Viele Chronobiologen halten den Kurzschlaf am Mittag für eine der wesentlichsten Zukunftsstrategien, wenn man seine Leistungsfähigkeit steigern möchte. Nach dem Mittagessen durchläuft der Körper ein tagesperiodisches Tief.

Erfolg haben heißt, den Kurzschlaf zu beherrschen. Leichtschlafperioden bis zu 30 Minuten haben unvergleichlichen Erholungswert und machen insgesamt leistungsfähiger. Tiefschlaf sollte man allerdings vermeiden.

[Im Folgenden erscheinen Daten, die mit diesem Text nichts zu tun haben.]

-- ==== Sys2Proof/Syntax.lean ====
section
/-! DEFINITION. The instructions: one constructor per row of spec/opcode_table.json, with the operand fields of the
request format TXN (spec/30_encoding.md R60). -/

namespace Sys2Proof

/-- A transaction as the block decodes it (spec/10_state.md R21). -/
inductive Instr where
  /-- `MADD2` (spec/40_word_multiply_add.md R80). It carries the `addend` field it ignores (spec/10_state.md R24), so
  that no bit of a request is lost in decoding. -/
  | madd2 (a b addend carryIn : Word)
  /-- `MADD3` (spec/40_word_multiply_add.md R81). -/
  | madd3 (a b addend carryIn : Word)
deriving DecidableEq, Repr

end Sys2Proof
end

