-- ==== Sys2Proof/Machine/Flags.lean ====
section
/-! DEFINITION. The block has no flags or condition codes (spec/10_state.md R26). What stands here is the fallback's
internal one-bit overflow indication (spec/41_datapath.md R107), which is no output. -/

namespace Sys2Proof.Machine

/-- Overflow of a W-bit add of the term `t` whose wrapped sum is `sum`: the sum is smaller than the added term (R107). -/
def addOverflow {w : Nat} (sum t : BitVec w) : Bool := decide (sum.toNat < t.toNat)

/-- The indication as a W-bit 0 or 1, as the fallback adds it into its high word (R104, R105, R111). -/
def overflowWord {w : Nat} (sum t : BitVec w) : BitVec w := if addOverflow sum t then 1#w else 0#w

end Sys2Proof.Machine
end

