-- ==== Sys2Proof/Machine/Operands.lean ====
section
/-! DEFINITION. Operand forms: the operands of a harness statement (spec/30_encoding.md R67). The operands of a
transaction are plain Words (spec/30_encoding.md R63), so they have no forms of their own. -/

namespace Sys2Proof.Machine

/-- The value of a harness operand: an immediate, or the old value of a cell (spec/10_state.md R33); none where the cell
is unwritten (spec/10_state.md R32). -/
def readOperand (s : State) : Operand → Option Word
  | .cell c => s.readCell c
  | .imm v => some v

/-- The cell an operand names, if any. -/
def Operand.cells : Operand → List CellName
  | .cell c => [c]
  | .imm _ => []

/-- An immediate is at most MAX (spec/30_encoding.md R67). -/
def Operand.fits (W : Width) : Operand → Bool
  | .cell _ => true
  | .imm v => decide (v.Fits W.bits)

/-- The cells a statement reads. -/
def Stmt.reads : Stmt → List CellName
  | .li _ _ => []
  | .mov _ rs => [rs]
  | .madd2 _ ra rb rk => ra.cells ++ rb.cells ++ [rk]
  | .madd3 _ ra rb rc rk => ra.cells ++ rb.cells ++ rc.cells ++ [rk]

/-- The cells a statement writes. -/
def Stmt.writes : Stmt → List CellName
  | .li rd _ => [rd]
  | .mov rd _ => [rd]
  | .madd2 rd _ _ rk => [rd, rk]
  | .madd3 rd _ _ _ rk => [rd, rk]

/-- Every immediate of a statement is a Word of the build (spec/30_encoding.md R67). -/
def Stmt.fits (W : Width) : Stmt → Bool
  | .li _ v => decide (v.Fits W.bits)
  | .mov _ _ => true
  | .madd2 _ ra rb _ => ra.fits W && rb.fits W
  | .madd3 _ ra rb rc _ => ra.fits W && rb.fits W && rc.fits W

end Sys2Proof.Machine
end

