-- ==== Sys2Proof/Laws/Ops.lean ====
section
/-! SUPPORT. The shared operations over the scoreboard and the ports: what each of them leaves, and the cases of a tick. -/

namespace Sys2Proof.Machine

section WriteBack
variable (dest : Option Dest) (r : Response) (s : State)

@[simp] theorem writeBack_cfg : (writeBack dest r s).cfg = s.cfg := by cases dest <;> rfl
@[simp] theorem writeBack_request : (writeBack dest r s).request = s.request := by cases dest <;> rfl
@[simp] theorem writeBack_rsp : (writeBack dest r s).rsp = s.rsp := by cases dest <;> rfl
@[simp] theorem writeBack_program : (writeBack dest r s).program = s.program := by cases dest <;> rfl
@[simp] theorem writeBack_pc : (writeBack dest r s).pc = s.pc := by cases dest <;> rfl
@[simp] theorem writeBack_inFlight : (writeBack dest r s).inFlight = s.inFlight := by cases dest <;> rfl
@[simp] theorem writeBack_waitsDrawn : (writeBack dest r s).waitsDrawn = s.waitsDrawn := by cases dest <;> rfl

end WriteBack

section Retire
variable (p : Pending) (s : State)

@[simp] theorem retire_cfg : (retire p s).cfg = s.cfg := by simp [retire]
@[simp] theorem retire_request : (retire p s).request = s.request := by simp [retire]
@[simp] theorem retire_rsp : (retire p s).rsp = some p.rsp := by simp [retire]
@[simp] theorem retire_program : (retire p s).program = s.program := by simp [retire]
@[simp] theorem retire_pc : (retire p s).pc = s.pc := by simp [retire]
@[simp] theorem retire_inFlight : (retire p s).inFlight = s.inFlight := by simp [retire]
@[simp] theorem retire_waitsDrawn : (retire p s).waitsDrawn = s.waitsDrawn := by simp [retire]

end Retire

/-- What a tick does: nothing completes, or one transaction whose wait is over does. -/
theorem tick_cases (s : State) :
    (takeReady (countDown s.inFlight) = none ∧ tick s = { s with inFlight := countDown s.inFlight }) ∨
    ∃ p others, takeReady (countDown s.inFlight) = some (p, others) ∧
      tick s = retire p { s with inFlight := others } := by
  unfold tick
  cases h : takeReady (countDown s.inFlight) with
  | none => exact .inl ⟨rfl, rfl⟩
  | some q => exact .inr ⟨q.1, q.2, rfl, rfl⟩

section Tick
variable (s : State)

@[simp] theorem tick_cfg : (tick s).cfg = s.cfg := by
  rcases tick_cases s with ⟨-, h⟩ | ⟨p, o, -, h⟩ <;> simp [h]
@[simp] theorem tick_request : (tick s).request = s.request := by
  rcases tick_cases s with ⟨-, h⟩ | ⟨p, o, -, h⟩ <;> simp [h]
@[simp] theorem tick_program : (tick s).program = s.program := by
  rcases tick_cases s with ⟨-, h⟩ | ⟨p, o, -, h⟩ <;> simp [h]
@[simp] theorem tick_pc : (tick s).pc = s.pc := by
  rcases tick_cases s with ⟨-, h⟩ | ⟨p, o, -, h⟩ <;> simp [h]
@[simp] theorem tick_waitsDrawn : (tick s).waitsDrawn = s.waitsDrawn := by
  rcases tick_cases s with ⟨-, h⟩ | ⟨p, o, -, h⟩ <;> simp [h]

end Tick

/-- With nothing in flight a tick changes nothing (spec/20_memory.md R48). -/
theorem tick_of_settled {s : State} (h : s.inFlight = []) : tick s = s := by
  cases s
  simp_all [tick, countDown, takeReady]

/-- The ready transaction stood in the list, before the others it had before it and after it. -/
theorem takeReady_split {fl : List Pending} {p : Pending} {others : List Pending}
    (h : takeReady fl = some (p, others)) :
    ∃ before after, fl = before ++ p :: after ∧ others = before ++ after ∧ p.wait = 0 ∧ ∀ q ∈ before, q.wait ≠ 0 := by
  induction fl generalizing others with
  | nil => simp [takeReady] at h
  | cons q rest ih =>
    unfold takeReady at h
    split at h
    · rename_i hw
      cases h
      exact ⟨[], rest, rfl, rfl, hw, by simp⟩
    · rename_i hw
      split at h
      · cases h
      · rename_i p' o' hrest
        cases h
        obtain ⟨b, a, h1, h2, h3, h4⟩ := ih hrest
        exact ⟨q :: b, a, by simp [h1], by simp [h2], h3, by simpa using ⟨hw, h4⟩⟩

/-- How the block's answer is settled in a combinational build (spec/20_memory.md R48). -/
theorem settle_untimed {before t : State} {dest : Option Dest} {r : Response} (hr : t.rsp = some r)
    (hl : t.cfg.latency = 0) : settle before dest t = writeBack dest r t := by
  simp [settle, hr, hl]

/-- How the block's answer is settled in a timed build (spec/70_reset_and_hazards.md R153). -/
theorem settle_timed {before t : State} {dest : Option Dest} {r : Response} (hr : t.rsp = some r)
    (hl : t.cfg.latency ≠ 0) :
    settle before dest t =
      { t with
        rsp := before.rsp
        inFlight := t.inFlight ++ [⟨dest, r, Config.freeWait t.cfg t.waitsDrawn (before.request.getD [])⟩]
        waitsDrawn := t.waitsDrawn + 1 } := by
  simp [settle, hr, hl]

end Sys2Proof.Machine
end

Die tagesperiodische Rhythmik unseres Kreislaufsystems durchläuft nachts gegen 3 Uhr und mittags gegen 12 Uhr Tiefpunkte. Der Kreislauf wird mittags ebenso wie nachts instabiler. Schlafexperimente haben gezeigt, dass gegen Mittag die Bereitschaft für eine biorhythmische "Tag-Schlaf-Phase" besteht.

Sie ist aber weniger stark ausgeprägt als die nächtliche Schlafphase, obwohl sie ähnliche psychologische und physiologische Merkmale aufweist, zum Beispiel verringerte Konzentrationsfähigkeit, größere Fehlerrate, verstärkte Müdigkeit, Absinken der Körpertemperatur. Der Körper braucht im Tagesverlauf nicht nur eine (nächtliche) Ruhephase, sondern mehrere.

Berühmte Mittagsschläfer waren zum Beispiel Albert Einstein, John F. Kennedy, J. D. Salinger, Karl der Große, Salvador Dali, Leonardo da Vinci, Johannes Brahms, Konrad Adenauer, Winston Churchill und Thomas Mann.